The good lady seemed reassured and within a few minutes she was selling him a lottery ticket from the village pitch and putt club: weekly members’ private lotto draw, jackpot €500.
Our new house in Ireland is magnificent in its old-world charm, stuffed full of furniture left behind, and religious paintings, because it was once a priest’s house. We cleared what we did not want and called the lady from the local charity shop who was happy to come up and have a cup of tea with us, tell us all the gossip, which was mostly about us, and load boxes of chintzy china, decanters, tea sets and clocks into her car.
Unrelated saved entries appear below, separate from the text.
@[simp] theorem dly_line (i : Config.Interval) : (dly i s).line = s.line := rfl
@[simp] theorem dly_slotE (i : Config.Interval) : (dly i s).slotE = { s.slotE with tmr := 0 } := rfl
@[simp] theorem dly_frame (i : Config.Interval) : (dly i s).frame = s.frame := rfl
@[simp] theorem dly_desc (i : Config.Interval) : (dly i s).desc = s.desc := rfl
@[simp] theorem dly_opnd (i : Config.Interval) : (dly i s).opnd = s.opnd := rfl
@[simp] theorem dly_res (i : Config.Interval) : (dly i s).res = s.res := rfl
@[simp] theorem dly_seq (i : Config.Interval) : (dly i s).seq = s.seq := rfl
@[simp] theorem dly_orch (i : Config.Interval) : (dly i s).orch = s.orch := rfl
@[simp] theorem dly_savedIe (i : Config.Interval) : (dly i s).savedIe = s.savedIe := rfl
@[simp] theorem dly_inited (i : Config.Interval) : (dly i s).inited = s.inited := rfl
@[simp] theorem dly_host (i : Config.Interval) : (dly i s).host = s.host := rfl
@[simp] theorem dly_env (i : Config.Interval) : (dly i s).env = s.env := rfl
@[simp] theorem dly_trace (i : Config.Interval) : (dly i s).trace = .dly i :: s.trace := rfl

@[simp] theorem nextSample_line : (nextSample s).line = s.line := rfl
@[simp] theorem nextSample_slotE : (nextSample s).slotE = s.slotE := rfl
@[simp] theorem nextSample_frame : (nextSample s).frame = s.frame := rfl
@[simp] theorem nextSample_desc : (nextSample s).desc = s.desc := rfl
@[simp] theorem nextSample_opnd : (nextSample s).opnd = s.opnd := rfl
@[simp] theorem nextSample_res : (nextSample s).res = s.res := rfl
@[simp] theorem nextSample_seq : (nextSample s).seq = s.seq := rfl
@[simp] theorem nextSample_orch : (nextSample s).orch = s.orch := rfl
@[simp] theorem nextSample_savedIe : (nextSample s).savedIe = s.savedIe := rfl
@[simp] theorem nextSample_inited : (nextSample s).inited = s.inited := rfl
@[simp] theorem nextSample_host : (nextSample s).host = s.host := rfl
@[simp] theorem nextSample_trace : (nextSample s).trace = s.trace := rfl

@[simp] theorem sampleA_line : (sampleA s).line = s.line := rfl
@[simp] theorem sampleA_slotE : (sampleA s).slotE = { s.slotE with sa := wireLevel s } := rfl
@[simp] theorem sampleA_frame : (sampleA s).frame = s.frame := rfl
@[simp] theorem sampleA_desc : (sampleA s).desc = s.desc := rfl
@[simp] theorem sampleA_opnd : (sampleA s).opnd = s.opnd := rfl
@[simp] theorem sampleA_res : (sampleA s).res = s.res := rfl
@[simp] theorem sampleA_seq : (sampleA s).seq = s.seq := rfl
@[simp] theorem sampleA_orch : (sampleA s).orch = s.orch := rfl
@[simp] theorem sampleA_savedIe : (sampleA s).savedIe = s.savedIe := rfl
@[simp] theorem sampleA_inited : (sampleA s).inited = s.inited := rfl
@[simp] theorem sampleA_host : (sampleA s).host = s.host := rfl
@[simp] theorem sampleA_trace : (sampleA s).trace = .smp (wireLevel s) :: s.trace := rfl

@[simp] theorem sampleB_line : (sampleB s).line = s.line := rfl
@[simp] theorem sampleB_slotE : (sampleB s).slotE = { s.slotE with sb := wireLevel s } := rfl
@[simp] theorem sampleB_frame : (sampleB s).frame = s.frame := rfl
@[simp] theorem sampleB_desc : (sampleB s).desc = s.desc := rfl
@[simp] theorem sampleB_opnd : (sampleB s).opnd = s.opnd := rfl
@[simp] theorem sampleB_res : (sampleB s).res = s.res := rfl
@[simp] theorem sampleB_seq : (sampleB s).seq = s.seq := rfl
@[simp] theorem sampleB_orch : (sampleB s).orch = s.orch := rfl
@[simp] theorem sampleB_savedIe : (sampleB s).savedIe = s.savedIe := rfl
@[simp] theorem sampleB_inited : (sampleB s).inited = s.inited := rfl
@[simp] theorem sampleB_host : (sampleB s).host = s.host := rfl
@[simp] theorem sampleB_trace : (sampleB s).trace = .smp (wireLevel s) :: s.trace := rfl

@[simp] theorem csEnter_line : (csEnter s).line = s.line := rfl
@[simp] theorem csEnter_slotE : (csEnter s).slotE = s.slotE := rfl
@[simp] theorem csEnter_frame : (csEnter s).frame = s.frame := rfl
@[simp] theorem csEnter_desc : (csEnter s).desc = s.desc := rfl
@[simp] theorem csEnter_opnd : (csEnter s).opnd = s.opnd := rfl
@[simp] theorem csEnter_res : (csEnter s).res = s.res := rfl
@[simp] theorem csEnter_seq : (csEnter s).seq = s.seq := rfl
@[simp] theorem csEnter_orch : (csEnter s).orch = s.orch := rfl
@[simp] theorem csEnter_savedIe : (csEnter s).savedIe = s.host.ie := rfl
@[simp] theorem csEnter_inited : (csEnter s).inited = s.inited := rfl
@[simp] theorem csEnter_host : (csEnter s).host = { s.host with ie := false } := rfl
@[simp] theorem csEnter_env : (csEnter s).env = s.env := rfl
@[simp] theorem csEnter_trace : (csEnter s).trace = .csEnter :: s.trace := rfl

@[simp] theorem csExit_line : (csExit s).line = s.line := rfl
@[simp] theorem csExit_slotE : (csExit s).slotE = s.slotE := rfl
@[simp] theorem csExit_frame : (csExit s).frame = s.frame := rfl
@[simp] theorem csExit_desc : (csExit s).desc = s.desc := rfl
@[simp] theorem csExit_opnd : (csExit s).opnd = s.opnd := rfl
@[simp] theorem csExit_res : (csExit s).res = s.res := rfl
@[simp] theorem csExit_seq : (csExit s).seq = s.seq := rfl
@[simp] theorem csExit_orch : (csExit s).orch = s.orch := rfl
@[simp] theorem csExit_savedIe : (csExit s).savedIe = s.savedIe := rfl
@[simp] theorem csExit_inited : (csExit s).inited = s.inited := rfl
@[simp] theorem csExit_host : (csExit s).host = { s.host with ie := s.savedIe } := rfl
@[simp] theorem csExit_env : (csExit s).env = s.env := rfl
@[simp] theorem csExit_trace : (csExit s).trace = .csExit s.savedIe :: s.trace := rfl

@[simp] theorem setQtr_line (q : Fin 4) : (setQtr q s).line = s.line := rfl
@[simp] theorem setQtr_slotE (q : Fin 4) : (setQtr q s).slotE = { s.slotE with qtr := q } := rfl
@[simp] theorem setQtr_frame (q : Fin 4) : (setQtr q s).frame = s.frame := rfl
@[simp] theorem setQtr_desc (q : Fin 4) : (setQtr q s).desc = s.desc := rfl
@[simp] theorem setQtr_opnd (q : Fin 4) : (setQtr q s).opnd = s.opnd := rfl
@[simp] theorem setQtr_res (q : Fin 4) : (setQtr q s).res = s.res := rfl
@[simp] theorem setQtr_seq (q : Fin 4) : (setQtr q s).seq = s.seq := rfl
@[simp] theorem setQtr_orch (q : Fin 4) : (setQtr q s).orch = s.orch := rfl
@[simp] theorem setQtr_savedIe (q : Fin 4) : (setQtr q s).savedIe = s.savedIe := rfl
@[simp] theorem setQtr_inited (q : Fin 4) : (setQtr q s).inited = s.inited := rfl
@[simp] theorem setQtr_host (q : Fin 4) : (setQtr q s).host = s.host := rfl
@[simp] theorem setQtr_env (q : Fin 4) : (setQtr q s).env = s.env := rfl
@[simp] theorem setQtr_trace (q : Fin 4) : (setQtr q s).trace = s.trace := rfl

@[simp] theorem setSlot_line (k : Fin 10) : (setSlot k s).line = s.line := rfl
@[simp] theorem setSlot_slotE (k : Fin 10) : (setSlot k s).slotE = s.slotE := rfl
@[simp] theorem setSlot_frame (k : Fin 10) : (setSlot k s).frame = { s.frame with slot := k } := rfl
@[simp] theorem setSlot_desc (k : Fin 10) : (setSlot k s).desc = s.desc := rfl
@[simp] theorem setSlot_opnd (k : Fin 10) : (setSlot k s).opnd = s.opnd := rfl
@[simp] theorem setSlot_res (k : Fin 10) : (setSlot k s).res = s.res := rfl
@[simp] theorem setSlot_seq (k : Fin 10) : (setSlot k s).seq = s.seq := rfl
@[simp] theorem setSlot_orch (k : Fin 10) : (setSlot k s).orch = s.orch := rfl
@[simp] theorem setSlot_savedIe (k : Fin 10) : (setSlot k s).savedIe = s.savedIe := rfl
@[simp] theorem setSlot_inited (k : Fin 10) : (setSlot k s).inited = s.inited := rfl
@[simp] theorem setSlot_host (k : Fin 10) : (setSlot k s).host = s.host := rfl
@[simp] theorem setSlot_env (k : Fin 10) : (setSlot k s).env = s.env := rfl
@[simp] theorem setSlot_trace (k : Fin 10) : (setSlot k s).trace = s.trace := rfl

@[simp] theorem setShr_line (b : Byte) : (setShr b s).line = s.line := rfl
@[simp] theorem setShr_slotE (b : Byte) : (setShr b s).slotE = s.slotE := rfl
@[simp] theorem setShr_frame (b : Byte) : (setShr b s).frame = { s.frame with shr := b } := rfl
@[simp] theorem setShr_desc (b : Byte) : (setShr b s).desc = s.desc := rfl
@[simp] theorem setShr_opnd (b : Byte) : (setShr b s).opnd = s.opnd := rfl
@[simp] theorem setShr_res (b : Byte) : (setShr b s).res = s.res := rfl
@[simp] theorem setShr_seq (b : Byte) : (setShr b s).seq = s.seq := rfl
@[simp] theorem setShr_orch (b : Byte) : (setShr b s).orch = s.orch := rfl
@[simp] theorem setShr_savedIe (b : Byte) : (setShr b s).savedIe = s.savedIe := rfl
@[simp] theorem setShr_inited (b : Byte) : (setShr b s).inited = s.inited := rfl
@[simp] theorem setShr_host (b : Byte) : (setShr b s).host = s.host := rfl
@[simp] theorem setShr_env (b : Byte) : (setShr b s).env = s.env := rfl
@[simp] theorem setShr_trace (b : Byte) : (setShr b s).trace = s.trace := rfl

@[simp] theorem setMakb_line (m : Bool) : (setMakb m s).line = s.line := rfl
@[simp] theorem setMakb_slotE (m : Bool) : (setMakb m s).slotE = s.slotE := rfl
@[simp] theorem setMakb_frame (m : Bool) : (setMakb m s).frame = { s.frame with makb := m } := rfl
@[simp] theorem setMakb_desc (m : Bool) : (setMakb m s).desc = s.desc := rfl
@[simp] theorem setMakb_opnd (m : Bool) : (setMakb m s).opnd = s.opnd := rfl
@[simp] theorem setMakb_res (m : Bool) : (setMakb m s).res = s.res := rfl
@[simp] theorem setMakb_seq (m : Bool) : (setMakb m s).seq = s.seq := rfl
@[simp] theorem setMakb_orch (m : Bool) : (setMakb m s).orch = s.orch := rfl
@[simp] theorem setMakb_savedIe (m : Bool) : (setMakb m s).savedIe = s.savedIe := rfl
@[simp] theorem setMakb_inited (m : Bool) : (setMakb m s).inited = s.inited := rfl
@[simp] theorem setMakb_host (m : Bool) : (setMakb m s).host = s.host := rfl
@[simp] theorem setMakb_env (m : Bool) : (setMakb m s).env = s.env := rfl
@[simp] theorem setMakb_trace (m : Bool) : (setMakb m s).trace = s.trace := rfl

@[simp] theorem setAck_line (a : Bool) : (setAck a s).line = s.line := rfl
@[simp] theorem setAck_slotE (a : Bool) : (setAck a s).slotE = s.slotE := rfl
@[simp] theorem setAck_frame (a : Bool) : (setAck a s).frame = { s.frame with ack := a } := rfl
@[simp] theorem setAck_desc (a : Bool) : (setAck a s).desc = s.desc := rfl
@[simp] theorem setAck_opnd (a : Bool) : (setAck a s).opnd = s.opnd := rfl
@[simp] theorem setAck_res (a : Bool) : (setAck a s).res = s.res := rfl
@[simp] theorem setAck_seq (a : Bool) : (setAck a s).seq = s.seq := rfl
@[simp] theorem setAck_orch (a : Bool) : (setAck a s).orch = s.orch := rfl
@[simp] theorem setAck_savedIe (a : Bool) : (setAck a s).savedIe = s.savedIe := rfl
@[simp] theorem setAck_inited (a : Bool) : (setAck a s).inited = s.inited := rfl
@[simp] theorem setAck_host (a : Bool) : (setAck a s).host = s.host := rfl
@[simp] theorem setAck_env (a : Bool) : (setAck a s).env = s.env := rfl
@[simp] theorem setAck_trace (a : Bool) : (setAck a s).trace = s.trace := rfl

@[simp] theorem shiftIn_line (b : Bool) : (shiftIn b s).line = s.line := rfl
@[simp] theorem shiftIn_slotE (b : Bool) : (shiftIn b s).slotE = s.slotE := rfl
@[simp] theorem shiftIn_frame (b : Bool) : (shiftIn b s).frame = { s.frame with shr := s.frame.shr.extractLsb' 0 7 ++ BitVec.ofBool b } := rfl
@[simp] theorem shiftIn_desc (b : Bool) : (shiftIn b s).desc = s.desc := rfl
@[simp] theorem shiftIn_opnd (b : Bool) : (shiftIn b s).opnd = s.opnd := rfl
@[simp] theorem shiftIn_res (b : Bool) : (shiftIn b s).res = s.res := rfl
@[simp] theorem shiftIn_seq (b : Bool) : (shiftIn b s).seq = s.seq := rfl
@[simp] theorem shiftIn_orch (b : Bool) : (shiftIn b s).orch = s.orch := rfl
@[simp] theorem shiftIn_savedIe (b : Bool) : (shiftIn b s).savedIe = s.savedIe := rfl
@[simp] theorem shiftIn_inited (b : Bool) : (shiftIn b s).inited = s.inited := rfl
@[simp] theorem shiftIn_host (b : Bool) : (shiftIn b s).host = s.host := rfl
@[simp] theorem shiftIn_env (b : Bool) : (shiftIn b s).env = s.env := rfl
@[simp] theorem shiftIn_trace (b : Bool) : (shiftIn b s).trace = s.trace := rfl

@[simp] theorem setByteidx_line (n : Nat) : (setByteidx n s).line = s.line := rfl
@[simp] theorem setByteidx_slotE (n : Nat) : (setByteidx n s).slotE = s.slotE := rfl
@[simp] theorem setByteidx_frame (n : Nat) : (setByteidx n s).frame = s.frame := rfl
@[simp] theorem setByteidx_desc (n : Nat) : (setByteidx n s).desc = s.desc := rfl
@[simp] theorem setByteidx_opnd (n : Nat) : (setByteidx n s).opnd = s.opnd := rfl
@[simp] theorem setByteidx_res (n : Nat) : (setByteidx n s).res = s.res := rfl
@[simp] theorem setByteidx_seq (n : Nat) : (setByteidx n s).seq = { s.seq with byteidx := BitVec.ofNat 16 n } := rfl
@[simp] theorem setByteidx_orch (n : Nat) : (setByteidx n s).orch = s.orch := rfl
@[simp] theorem setByteidx_savedIe (n : Nat) : (setByteidx n s).savedIe = s.savedIe := rfl
@[simp] theorem setByteidx_inited (n : Nat) : (setByteidx n s).inited = s.inited := rfl
@[simp] theorem setByteidx_host (n : Nat) : (setByteidx n s).host = s.host := rfl
@[simp] theorem setByteidx_env (n : Nat) : (setByteidx n s).env = s.env := rfl
@[simp] theorem setByteidx_trace (n : Nat) : (setByteidx n s).trace = s.trace := rfl

@[simp] theorem setOk_line (b : Bool) : (setOk b s).line = s.line := rfl
@[simp] theorem setOk_slotE (b : Bool) : (setOk b s).slotE = s.slotE := rfl
@[simp] theorem setOk_frame (b : Bool) : (setOk b s).frame = s.frame := rfl
@[simp] theorem setOk_desc (b : Bool) : (setOk b s).desc = s.desc := rfl
@[simp] theorem setOk_opnd (b : Bool) : (setOk b s).opnd = s.opnd := rfl
@[simp] theorem setOk_res (b : Bool) : (setOk b s).res = s.res := rfl
@[simp] theorem setOk_seq (b : Bool) : (setOk b s).seq = { s.seq with ok := b } := rfl
@[simp] theorem setOk_orch (b : Bool) : (setOk b s).orch = s.orch := rfl
@[simp] theorem setOk_savedIe (b : Bool) : (setOk b s).savedIe = s.savedIe := rfl
@[simp] theorem setOk_inited (b : Bool) : (setOk b s).inited = s.inited := rfl
@[simp] theorem setOk_host (b : Bool) : (setOk b s).host = s.host := rfl
@[simp] theorem setOk_env (b : Bool) : (setOk b s).env = s.env := rfl
@[simp] theorem setOk_trace (b : Bool) : (setOk b s).trace = s.trace := rfl

@[simp] theorem setPhase_line (p : Phase) : (setPhase p s).line = s.line := rfl
@[simp] theorem setPhase_slotE (p : Phase) : (setPhase p s).slotE = s.slotE := rfl
@[simp] theorem setPhase_frame (p : Phase) : (setPhase p s).frame = s.frame := rfl
@[simp] theorem setPhase_desc (p : Phase) : (setPhase p s).desc = s.desc := rfl
@[simp] theorem setPhase_opnd (p : Phase) : (setPhase p s).opnd = s.opnd := rfl
@[simp] theorem setPhase_res (p : Phase) : (setPhase p s).res = s.res := rfl
@[simp] theorem setPhase_seq (p : Phase) : (setPhase p s).seq = { s.seq with phase := p } := rfl
@[simp] theorem setPhase_orch (p : Phase) : (setPhase p s).orch = s.orch := rfl
@[simp] theorem setPhase_savedIe (p : Phase) : (setPhase p s).savedIe = s.savedIe := rfl
@[simp] theorem setPhase_inited (p : Phase) : (setPhase p s).inited = s.inited := rfl
@[simp] theorem setPhase_host (p : Phase) : (setPhase p s).host = s.host := rfl
@[simp] theorem setPhase_env (p : Phase) : (setPhase p s).env = s.env := rfl
@[simp] theorem setPhase_trace (p : Phase) : (setPhase p s).trace = s.trace := rfl

@[simp] theorem setCurop_line (op : DevOp) : (setCurop op s).line = s.line := rfl
@[simp] theorem setCurop_slotE (op : DevOp) : (setCurop op s).slotE = s.slotE := rfl
@[simp] theorem setCurop_frame (op : DevOp) : (setCurop op s).frame = s.frame := rfl
@[simp] theorem setCurop_desc (op : DevOp) : (setCurop op s).desc = s.desc := rfl
@[simp] theorem setCurop_opnd (op : DevOp) : (setCurop op s).opnd = s.opnd := rfl
@[simp] theorem setCurop_res (op : DevOp) : (setCurop op s).res = s.res := rfl
@[simp] theorem setCurop_seq (op : DevOp) : (setCurop op s).seq = { s.seq with curop := .op op } := rfl
@[simp] theorem setCurop_orch (op : DevOp) : (setCurop op s).orch = s.orch := rfl
@[simp] theorem setCurop_savedIe (op : DevOp) : (setCurop op s).savedIe = s.savedIe := rfl
@[simp] theorem setCurop_inited (op : DevOp) : (setCurop op s).inited = s.inited := rfl
@[simp] theorem setCurop_host (op : DevOp) : (setCurop op s).host = s.host := rfl
@[simp] theorem setCurop_env (op : DevOp) : (setCurop op s).env = s.env := rfl
@[simp] theorem setCurop_trace (op : DevOp) : (setCurop op s).trace = s.trace := rfl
I’ve always said I’ve been house hunting for a place in time, and finally it seemed we had boarded our time machine. Each morning I awake to a view so perfectly pastoral that I fancy someone has fixed a painting to the window pane as I sleep. The hills roll this way and that, a rising sun over the top. On a distant road, a car or tractor can just be made out, driving from one side of the horizon to the other.